» Task instructions
Look through the data below for the line with "by_cases hwrap : u % half = half - 1" and the line with "ticks are known from its phase. -/", then output those two and all lines in between, exactly as written.

» Dataset entries
——

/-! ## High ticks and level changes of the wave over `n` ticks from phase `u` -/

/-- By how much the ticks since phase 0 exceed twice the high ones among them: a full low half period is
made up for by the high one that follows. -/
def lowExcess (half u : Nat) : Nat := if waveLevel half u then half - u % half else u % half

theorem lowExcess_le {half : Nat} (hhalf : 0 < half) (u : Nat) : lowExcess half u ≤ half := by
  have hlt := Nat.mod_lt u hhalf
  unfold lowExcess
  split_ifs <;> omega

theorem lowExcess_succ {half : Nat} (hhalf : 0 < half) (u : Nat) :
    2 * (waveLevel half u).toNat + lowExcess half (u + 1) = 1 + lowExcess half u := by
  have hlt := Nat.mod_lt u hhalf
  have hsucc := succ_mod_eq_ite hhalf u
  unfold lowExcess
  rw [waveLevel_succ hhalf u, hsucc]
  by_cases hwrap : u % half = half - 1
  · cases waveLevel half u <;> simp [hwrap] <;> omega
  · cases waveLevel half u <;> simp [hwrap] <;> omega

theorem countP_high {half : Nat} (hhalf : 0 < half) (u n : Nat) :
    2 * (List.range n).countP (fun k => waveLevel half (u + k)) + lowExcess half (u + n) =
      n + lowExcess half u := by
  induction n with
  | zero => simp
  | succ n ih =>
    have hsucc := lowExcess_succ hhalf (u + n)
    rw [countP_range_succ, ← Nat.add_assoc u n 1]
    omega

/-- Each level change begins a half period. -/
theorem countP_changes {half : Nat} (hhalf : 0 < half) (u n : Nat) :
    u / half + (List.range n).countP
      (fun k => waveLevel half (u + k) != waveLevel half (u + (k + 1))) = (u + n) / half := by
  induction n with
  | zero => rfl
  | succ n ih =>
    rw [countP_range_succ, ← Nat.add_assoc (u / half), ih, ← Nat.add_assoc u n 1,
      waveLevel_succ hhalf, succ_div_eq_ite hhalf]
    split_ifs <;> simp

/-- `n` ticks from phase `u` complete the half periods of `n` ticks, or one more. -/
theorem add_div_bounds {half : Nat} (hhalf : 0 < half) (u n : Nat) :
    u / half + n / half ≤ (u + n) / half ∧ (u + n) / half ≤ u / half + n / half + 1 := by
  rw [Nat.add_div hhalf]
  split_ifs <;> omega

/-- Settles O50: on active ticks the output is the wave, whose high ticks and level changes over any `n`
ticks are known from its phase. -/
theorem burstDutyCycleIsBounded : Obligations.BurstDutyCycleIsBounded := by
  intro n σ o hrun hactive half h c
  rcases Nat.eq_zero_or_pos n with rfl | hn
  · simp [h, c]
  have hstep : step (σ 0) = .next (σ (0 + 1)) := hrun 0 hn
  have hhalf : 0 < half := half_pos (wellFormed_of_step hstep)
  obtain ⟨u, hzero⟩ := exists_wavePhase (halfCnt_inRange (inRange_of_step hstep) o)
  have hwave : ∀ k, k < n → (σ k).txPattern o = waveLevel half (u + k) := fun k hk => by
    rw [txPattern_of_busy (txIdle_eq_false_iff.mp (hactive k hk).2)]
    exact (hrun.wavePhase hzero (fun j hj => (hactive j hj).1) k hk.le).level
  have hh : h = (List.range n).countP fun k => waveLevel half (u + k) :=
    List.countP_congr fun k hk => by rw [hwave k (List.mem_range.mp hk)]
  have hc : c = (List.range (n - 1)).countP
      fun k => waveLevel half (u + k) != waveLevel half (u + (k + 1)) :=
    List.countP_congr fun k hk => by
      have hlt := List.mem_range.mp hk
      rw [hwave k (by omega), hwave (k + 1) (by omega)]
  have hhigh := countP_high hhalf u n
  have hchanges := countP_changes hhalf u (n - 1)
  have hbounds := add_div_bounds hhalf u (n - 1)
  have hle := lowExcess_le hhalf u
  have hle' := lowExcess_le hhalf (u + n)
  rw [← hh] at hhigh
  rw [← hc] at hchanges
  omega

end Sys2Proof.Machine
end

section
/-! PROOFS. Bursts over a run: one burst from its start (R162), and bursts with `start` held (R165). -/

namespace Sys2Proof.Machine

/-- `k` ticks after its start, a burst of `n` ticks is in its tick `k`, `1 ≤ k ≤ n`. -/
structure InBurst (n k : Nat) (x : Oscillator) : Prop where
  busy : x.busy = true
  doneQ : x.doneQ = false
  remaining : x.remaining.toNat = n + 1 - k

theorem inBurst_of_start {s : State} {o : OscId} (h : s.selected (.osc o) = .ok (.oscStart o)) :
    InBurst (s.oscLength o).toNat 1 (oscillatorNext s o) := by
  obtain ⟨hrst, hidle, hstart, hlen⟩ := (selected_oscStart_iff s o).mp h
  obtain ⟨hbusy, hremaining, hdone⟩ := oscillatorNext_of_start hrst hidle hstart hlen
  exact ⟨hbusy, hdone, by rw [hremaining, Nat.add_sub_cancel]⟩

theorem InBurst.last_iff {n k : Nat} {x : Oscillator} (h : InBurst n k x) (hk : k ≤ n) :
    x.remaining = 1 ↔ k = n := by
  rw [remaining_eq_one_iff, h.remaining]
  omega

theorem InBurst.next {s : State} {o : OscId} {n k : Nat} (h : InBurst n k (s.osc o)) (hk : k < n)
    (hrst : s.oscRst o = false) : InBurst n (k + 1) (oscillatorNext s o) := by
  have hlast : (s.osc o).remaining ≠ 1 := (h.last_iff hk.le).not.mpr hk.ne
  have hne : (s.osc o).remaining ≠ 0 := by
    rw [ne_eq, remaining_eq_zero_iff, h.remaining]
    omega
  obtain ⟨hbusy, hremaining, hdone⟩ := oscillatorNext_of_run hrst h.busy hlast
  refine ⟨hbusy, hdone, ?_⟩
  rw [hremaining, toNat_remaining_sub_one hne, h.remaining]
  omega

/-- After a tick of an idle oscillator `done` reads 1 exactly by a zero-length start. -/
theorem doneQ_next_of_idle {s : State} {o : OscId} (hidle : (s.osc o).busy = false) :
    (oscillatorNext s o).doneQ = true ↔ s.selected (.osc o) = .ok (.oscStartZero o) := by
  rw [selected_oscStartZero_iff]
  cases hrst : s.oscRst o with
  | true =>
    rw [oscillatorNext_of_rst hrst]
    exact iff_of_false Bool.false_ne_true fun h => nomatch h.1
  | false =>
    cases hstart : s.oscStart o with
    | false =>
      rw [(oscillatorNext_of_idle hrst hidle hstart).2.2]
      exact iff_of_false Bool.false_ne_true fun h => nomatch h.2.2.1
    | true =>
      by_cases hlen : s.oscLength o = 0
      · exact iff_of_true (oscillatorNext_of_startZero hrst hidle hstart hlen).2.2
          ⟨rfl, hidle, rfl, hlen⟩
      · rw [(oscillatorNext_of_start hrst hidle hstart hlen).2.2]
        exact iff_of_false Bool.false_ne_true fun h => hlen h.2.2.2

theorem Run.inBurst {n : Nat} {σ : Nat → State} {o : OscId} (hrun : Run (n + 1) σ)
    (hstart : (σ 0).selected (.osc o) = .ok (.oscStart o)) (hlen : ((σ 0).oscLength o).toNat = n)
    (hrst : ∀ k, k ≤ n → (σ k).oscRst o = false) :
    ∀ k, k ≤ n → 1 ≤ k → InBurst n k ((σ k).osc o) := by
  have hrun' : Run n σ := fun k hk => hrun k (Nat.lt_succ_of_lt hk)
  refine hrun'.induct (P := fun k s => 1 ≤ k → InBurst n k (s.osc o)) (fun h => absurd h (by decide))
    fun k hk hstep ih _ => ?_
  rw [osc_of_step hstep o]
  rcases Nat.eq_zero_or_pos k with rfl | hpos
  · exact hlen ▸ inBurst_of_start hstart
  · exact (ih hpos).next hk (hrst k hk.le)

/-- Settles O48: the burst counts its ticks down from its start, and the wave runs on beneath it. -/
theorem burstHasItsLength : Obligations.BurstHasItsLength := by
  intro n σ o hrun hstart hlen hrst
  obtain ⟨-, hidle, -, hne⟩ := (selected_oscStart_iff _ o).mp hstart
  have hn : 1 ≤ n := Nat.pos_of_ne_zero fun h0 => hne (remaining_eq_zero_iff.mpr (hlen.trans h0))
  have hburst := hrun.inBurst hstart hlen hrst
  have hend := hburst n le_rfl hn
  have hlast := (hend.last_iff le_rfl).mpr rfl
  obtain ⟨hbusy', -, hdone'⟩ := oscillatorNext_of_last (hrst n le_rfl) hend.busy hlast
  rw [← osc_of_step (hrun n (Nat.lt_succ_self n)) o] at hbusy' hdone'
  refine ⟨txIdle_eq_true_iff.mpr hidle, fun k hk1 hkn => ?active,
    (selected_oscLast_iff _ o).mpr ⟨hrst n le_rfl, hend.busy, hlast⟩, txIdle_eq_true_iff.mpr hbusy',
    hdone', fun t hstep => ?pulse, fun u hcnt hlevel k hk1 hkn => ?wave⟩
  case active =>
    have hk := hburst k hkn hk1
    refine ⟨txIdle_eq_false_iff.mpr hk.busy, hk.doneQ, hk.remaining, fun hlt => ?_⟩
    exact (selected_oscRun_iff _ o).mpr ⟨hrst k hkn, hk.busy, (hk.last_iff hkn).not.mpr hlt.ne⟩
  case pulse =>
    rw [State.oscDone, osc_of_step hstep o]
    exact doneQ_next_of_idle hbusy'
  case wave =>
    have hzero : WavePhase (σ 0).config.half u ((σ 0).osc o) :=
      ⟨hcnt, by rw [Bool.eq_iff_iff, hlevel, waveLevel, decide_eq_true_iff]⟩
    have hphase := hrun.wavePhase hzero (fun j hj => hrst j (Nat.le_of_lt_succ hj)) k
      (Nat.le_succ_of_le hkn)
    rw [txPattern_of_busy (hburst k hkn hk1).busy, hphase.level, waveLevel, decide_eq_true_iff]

——

» Output of the exercise
  by_cases hwrap : u % half = half - 1
  · cases waveLevel half u <;> simp [hwrap] <;> omega
  · cases waveLevel half u <;> simp [hwrap] <;> omega

theorem countP_high {half : Nat} (hhalf : 0 < half) (u n : Nat) :
    2 * (List.range n).countP (fun k => waveLevel half (u + k)) + lowExcess half (u + n) =
      n + lowExcess half u := by
  induction n with
  | zero => simp
  | succ n ih =>
    have hsucc := lowExcess_succ hhalf (u + n)
    rw [countP_range_succ, ← Nat.add_assoc u n 1]
    omega

/-- Each level change begins a half period. -/
theorem countP_changes {half : Nat} (hhalf : 0 < half) (u n : Nat) :
    u / half + (List.range n).countP
      (fun k => waveLevel half (u + k) != waveLevel half (u + (k + 1))) = (u + n) / half := by
  induction n with
  | zero => rfl
  | succ n ih =>
    rw [countP_range_succ, ← Nat.add_assoc (u / half), ih, ← Nat.add_assoc u n 1,
      waveLevel_succ hhalf, succ_div_eq_ite hhalf]
    split_ifs <;> simp

/-- `n` ticks from phase `u` complete the half periods of `n` ticks, or one more. -/
theorem add_div_bounds {half : Nat} (hhalf : 0 < half) (u n : Nat) :
    u / half + n / half ≤ (u + n) / half ∧ (u + n) / half ≤ u / half + n / half + 1 := by
  rw [Nat.add_div hhalf]
  split_ifs <;> omega

/-- Settles O50: on active ticks the output is the wave, whose high ticks and level changes over any `n`
ticks are known from its phase. -/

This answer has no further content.